Linear and nonlinear optical responses in the chiral multifold semimetal RhSi

TL;DR

This paper provides a comprehensive theoretical and experimental study of the linear and nonlinear optical responses of the chiral topological semimetal RhSi, revealing key features linked to multifold fermions and proposing conditions for observing quantized CPGE.

Contribution

It introduces a combined theoretical and experimental approach to analyze RhSi's optical responses, highlighting the connection to multifold fermions and conditions for quantized CPGE observation.

Findings

Optical conductivity shows two quasi-linear regimes linked to different multifold fermions.

CPGE exhibits a sign change at 0.4 eV and a large peak at 0.7 eV.

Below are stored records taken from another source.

/-- R11, R107, R108, R117, R166: where a tick brings COUNT to the limit, the port expires after its warning test; with limit
1 the warning falls at the same increment and is given first (R165). The port becomes ABSENT, counts in CNT_LOSS, latches
the partner's PARTNER line, is revoked on every enabled conduit with HOLD_ON_LOSS 0, and its tokens and waits are released.
What is set is marked as set at this instant (log 10), so that it survives a clear there. TIME, the store, the cadences,
the captures and the cutoff unit are kept. The row is the clocks up to and with the next tick where the port expires there,
and nothing elsewhere (log 6). -/
def Obligations.ExpiryRevokesAndReleases : Prop :=
  ∀ (x : Port) (s : State),
    let m := (s.bank x).monitor
    (m.ExpiresNext →
      let t := countLiveness x s
      let warned := if m.WarnsNext then s.latch x 13 else s
      let n := (s.bank x).records.cntLoss
      let freed (n : BitVec 4) : Prop :=
        let c := s.conduit n
        c.enabled = true ∧ c.holdOnLoss = false ∧ x ≠ c.producer ∧ c.reading ≠ none ∧
          (c.mode = 1 → c.visible = [] ∧ c.ready = [])
      let handed (k : BitVec 4) : Prop := (s.token k).holder = some x ∧ (s.token k).wait.get x.other = true
      (let b := warned.bank x
       t.bank x =
         { b with monitor := { m.counted with presence := .absent, lastCause := .expired }
                  records := { b.records with cntLoss := if n = 255 then 255 else n + 1 }
                  events := { b.events with latches := if n = 254 then b.events.latches ||| 0x4000 else b.events.latches }
                  conduits := { b.conduits with commitNotice := (t.bank x).conduits.commitNotice }
                  fresh := { b.fresh with
                    loss := if n = 255 then b.fresh.loss else b.fresh.loss + 1
                    latch := if n = 254 then b.fresh.latch ||| 0x4000 else b.fresh.latch
                    commit := (t.bank x).fresh.commit } }) ∧
      (let y := s.bank x.other
       t.bank x.other =
         { y with tokens := { y.tokens with notice := (t.bank x.other).tokens.notice }
                  events := { y.events with latches := y.events.latches ||| 0x1000 }
                  fresh := { y.fresh with
                    latch := y.fresh.latch ||| 0x1000
                    token := (t.bank x.other).fresh.token } }) ∧
      (∀ n : BitVec 4,
        ((t.bank x).conduits.commitNotice.getLsbD n.toNat = true ↔
          (s.bank x).conduits.commitNotice.getLsbD n.toNat = true ∨ freed n) ∧
        ((t.bank x).fresh.commit.getLsbD n.toNat = true ↔ (s.bank x).fresh.commit.getLsbD n.toNat = true ∨ freed n) ∧
        ((t.bank x.other).tokens.notice.getLsbD n.toNat = true ↔
          (s.bank x.other).tokens.notice.getLsbD n.toNat = true ∨ handed n) ∧
        ((t.bank x.other).fresh.token.getLsbD n.toNat = true ↔
          (s.bank x.other).fresh.token.getLsbD n.toNat = true ∨ handed n)) ∧
      (∀ c, t.conduit c =
        if (s.conduit c).enabled = true ∧ (s.conduit c).holdOnLoss = false then (s.conduit c).revoked x else s.conduit c) ∧
      (∀ k, t.token k = (s.token k).withdrawn x) ∧
      { t with banks := s.banks, conduits := s.conduits, tokens := s.tokens } = s) ∧
    (s.phase = .run →
      let u := clocks (s.timebase.left - 1) s
      let m' := ((coreClock u).bank x).monitor
      ((u.bank x).monitor.ExpiresNext → exec (.expiry x) s = .next (coreClock u) ∧
        m'.presence = .absent ∧ m'.lastCause = .expired ∧ m'.count = m'.limit) ∧
      (¬ (u.bank x).monitor.ExpiresNext → exec (.expiry x) s = .next s))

Quantized CPGE requires increased chemical potential and quasiparticle lifetime.

Abstract

Chiral topological semimetals are materials that break both inversion and mirror symmetries. They host interesting phenomena such as the quantized circular photogalvanic effect (CPGE) and the chiral magnetic effect. In this work, we report a comprehensive theoretical and experimental analysis of the linear and non-linear optical responses of the chiral topological semimetal RhSi, which is known to host multifold fermions. We show that the characteristic features of the optical conductivity, which display two distinct quasi-linear regimes above and below 0.4 eV, can be linked to excitations of different kinds of multifold fermions. The characteristic features of the CPGE, which displays a sign change at 0.4 eV and a large non-quantized response peak of around 160 $\mu \textrm{A V}^{-2}$ at 0.7 eV, are explained by assuming that the chemical potential crosses a flat hole band at the Brillouin zone center. Our theory predicts that, in order to observe a quantized CPGE in RhSi, it is necessary to increase the chemical potential as well as the quasiparticle lifetime. More broadly our methodology, especially the development of the broadband terahertz emission spectroscopy, could be widely applied to study photo-galvanic effects in noncentrosymmetric materials and in topological insulators in a contact-less way and accelerate the technological development of efficient infrared detectors based on topological semimetals.